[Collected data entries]
-- ==== Sys2Proof/Laws/KeepsAccord.lean ====
section
/-! SUPPORT.  What each operation and each command keeps, in the sense of `Keeps`: the sequencer, the supervisors, the loader and the tiles. -/

set_option Elab.async false

namespace Sys2Proof.Machine

variable {m i p : Bool} {a s t : State}

/-! ## Seq -/

theorem State.updRail_keeps {x1 x2} (h : Keeps m i p a s) : Keeps m i p a (State.updRail s x1 x2) := by
  unfold State.updRail
  exact (keeps_mk h)

theorem State.updGroup_keeps {x1 x2} (h : Keeps m i p a s) : Keeps m i p a (State.updGroup s x1 x2) := by
  unfold State.updGroup
  exact (keeps_mk h)

theorem State.updSeq_keeps {x1} (h : Keeps m i p a s) : Keeps m i p a (State.updSeq s x1) := by
  unfold State.updSeq
  exact (keeps_mk h)

theorem State.setRail_keeps {x1 x2} (h : Keeps m i p a s) : Keeps m i p a (State.setRail s x1 x2) := by
  unfold State.setRail
  extract_lets v1 v2 v3
  have k4 : Keeps m i p a v1 := (keeps_ite h (State.railNews_keeps h))
  clear_value v1
  have k5 : Keeps m i p a v2 := (State.setF_keeps k4)
  clear_value v2
  have k6 : Keeps m i p a v3 := (State.setB_keeps (State.setB_keeps (State.setB_keeps k5)))
  clear_value v3
  exact (State.setB_keeps (State.setB_keeps k6))

theorem State.showRanks_keeps (h : Keeps m i p a s) : Keeps m i p a (State.showRanks s) := by
  unfold State.showRanks
  exact (keeps_foldl (fun _ _ g1 => (State.setF_keeps g1)) h)

theorem State.showSnaps_keeps (h : Keeps m i p a s) : Keeps m i p a (State.showSnaps s) := by
  unfold State.showSnaps
  exact (State.setF_keeps (State.setF_keeps h))

theorem State.snapRequest_keeps {x1 x2 x3} (h : Keeps m i p a s) : Keeps m i p a (State.snapRequest s x1 x2 x3) := by
  unfold State.snapRequest
  extract_lets v1
  exact (keeps_ite (State.showSnaps_keeps (State.updSeq_keeps h)) (keeps_ite (State.count_keeps (State.updSeq_keeps
      h)) (State.showSnaps_keeps (State.updSeq_keeps h))))

theorem placePages_keeps {x0 x1 x2} (h : Keeps m i p a s) (ht : (placePages x0 x1 x2 s) = some t)
    : Keeps m i p a t := by
  induction x1 generalizing s x0 x2 with
  | zero => cases ht; exact h
  | succ k ih =>
    unfold placePages at ht
    obtain ⟨u, hu, e⟩ := Option.bind_eq_some_iff.1 ht
    exact ih (State.placeBytes_keeps h hu) e

theorem State.snapPlace_keeps (h : Keeps m i p a s) : Keeps m i p a (State.snapPlace s) := by
  unfold State.snapPlace
  split
  · exact h
  · extract_lets v1
    split
    · exact h
    · rename_i e
      obtain ⟨u, hu, e⟩ := Option.bind_eq_some_iff.1 e
      obtain ⟨w, hw, rfl⟩ := Option.map_eq_some_iff.1 e
      have k := State.slotLast_keeps (x1 := recPage 4) (State.placeRecord_keeps (placePages_keeps h hu) hw)
      extract_lets v2 v3
      have k2 : Keeps m i p a v2 := State.updSeq_keeps k
      have k3 : Keeps m i p a v3 := by
        unfold v3
        clear_value v2
        split
        · exact k2
        · exact State.updSeq_keeps k2
      clear_value v3
      exact State.pay_keeps (State.commitIfFull_keeps (State.event_keeps (State.showSnaps_keeps k3)))

theorem State.placeSnaps_keeps {x0} (h : Keeps m i p a s) : Keeps m i p a (State.placeSnaps x0 s) := by
  induction x0 generalizing s with
  | zero => exact h
  | succ n ih =>
    unfold State.placeSnaps
    exact keeps_ite h (ih (State.snapPlace_keeps h))

theorem State.driveGp_keeps {x1 x2} (h : Keeps m i p a s) : Keeps m i p a (State.driveGp s x1 x2) := by
  unfold State.driveGp
  extract_lets v1 v2 v3
  exact (State.updSeq_keeps h)

theorem State.issueStart_keeps {x1} (h : Keeps m i p a s) : Keeps m i p a (State.issueStart s x1) := by
  unfold State.issueStart
  extract_lets v1 v2 v3 v4 v5
  have k6 : Keeps m i p a v1 := (State.setB_keeps (State.setRail_keeps h))
  clear_value v1
  have k7 : Keeps m i p a v2 := (State.setF_keeps (State.setF_keeps k6))
  clear_value v2
  have k8 : Keeps m i p a v4 := (State.updRail_keeps k7)
  clear_value v4
  have k9 : Keeps m i p a v5 := (State.updSeq_keeps k8)
  clear_value v5
  exact (keeps_ite (State.driveGp_keeps k9) (State.loopStart_keeps k9))

theorem State.issueStop_keeps {x1 x2} (h : Keeps m i p a s) : Keeps m i p a (State.issueStop s x1 x2) := by
  unfold State.issueStop
  extract_lets v1 v2
  have k3 : Keeps m i p a v1 := (State.setRail_keeps h)
  clear_value v1
  have k4 : Keeps m i p a v2 := (State.updRail_keeps k3)
  clear_value v2
  exact (keeps_ite (State.driveGp_keeps k4) (State.loopStop_keeps k4))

**EXERCISE REQUIREMENTS**:
Word for word, restate the data above from its first line down to and including the line with "unfold placePages at ht".

**WRITTEN ANSWER**:
-- ==== Sys2Proof/Laws/KeepsAccord.lean ====
section
/-! SUPPORT.  What each operation and each command keeps, in the sense of `Keeps`: the sequencer, the supervisors, the loader and the tiles. -/

set_option Elab.async false

namespace Sys2Proof.Machine

variable {m i p : Bool} {a s t : State}

/-! ## Seq -/

theorem State.updRail_keeps {x1 x2} (h : Keeps m i p a s) : Keeps m i p a (State.updRail s x1 x2) := by
  unfold State.updRail
  exact (keeps_mk h)

theorem State.updGroup_keeps {x1 x2} (h : Keeps m i p a s) : Keeps m i p a (State.updGroup s x1 x2) := by
  unfold State.updGroup
  exact (keeps_mk h)

theorem State.updSeq_keeps {x1} (h : Keeps m i p a s) : Keeps m i p a (State.updSeq s x1) := by
  unfold State.updSeq
  exact (keeps_mk h)

theorem State.setRail_keeps {x1 x2} (h : Keeps m i p a s) : Keeps m i p a (State.setRail s x1 x2) := by
  unfold State.setRail
  extract_lets v1 v2 v3
  have k4 : Keeps m i p a v1 := (keeps_ite h (State.railNews_keeps h))
  clear_value v1
  have k5 : Keeps m i p a v2 := (State.setF_keeps k4)
  clear_value v2
  have k6 : Keeps m i p a v3 := (State.setB_keeps (State.setB_keeps (State.setB_keeps k5)))
  clear_value v3
  exact (State.setB_keeps (State.setB_keeps k6))

theorem State.showRanks_keeps (h : Keeps m i p a s) : Keeps m i p a (State.showRanks s) := by
  unfold State.showRanks
  exact (keeps_foldl (fun _ _ g1 => (State.setF_keeps g1)) h)

theorem State.showSnaps_keeps (h : Keeps m i p a s) : Keeps m i p a (State.showSnaps s) := by
  unfold State.showSnaps
  exact (State.setF_keeps (State.setF_keeps h))

theorem State.snapRequest_keeps {x1 x2 x3} (h : Keeps m i p a s) : Keeps m i p a (State.snapRequest s x1 x2 x3) := by
  unfold State.snapRequest
  extract_lets v1
  exact (keeps_ite (State.showSnaps_keeps (State.updSeq_keeps h)) (keeps_ite (State.count_keeps (State.updSeq_keeps
      h)) (State.showSnaps_keeps (State.updSeq_keeps h))))

theorem placePages_keeps {x0 x1 x2} (h : Keeps m i p a s) (ht : (placePages x0 x1 x2 s) = some t)
    : Keeps m i p a t := by
  induction x1 generalizing s x0 x2 with
  | zero => cases ht; exact h
  | succ k ih =>
    unfold placePages at ht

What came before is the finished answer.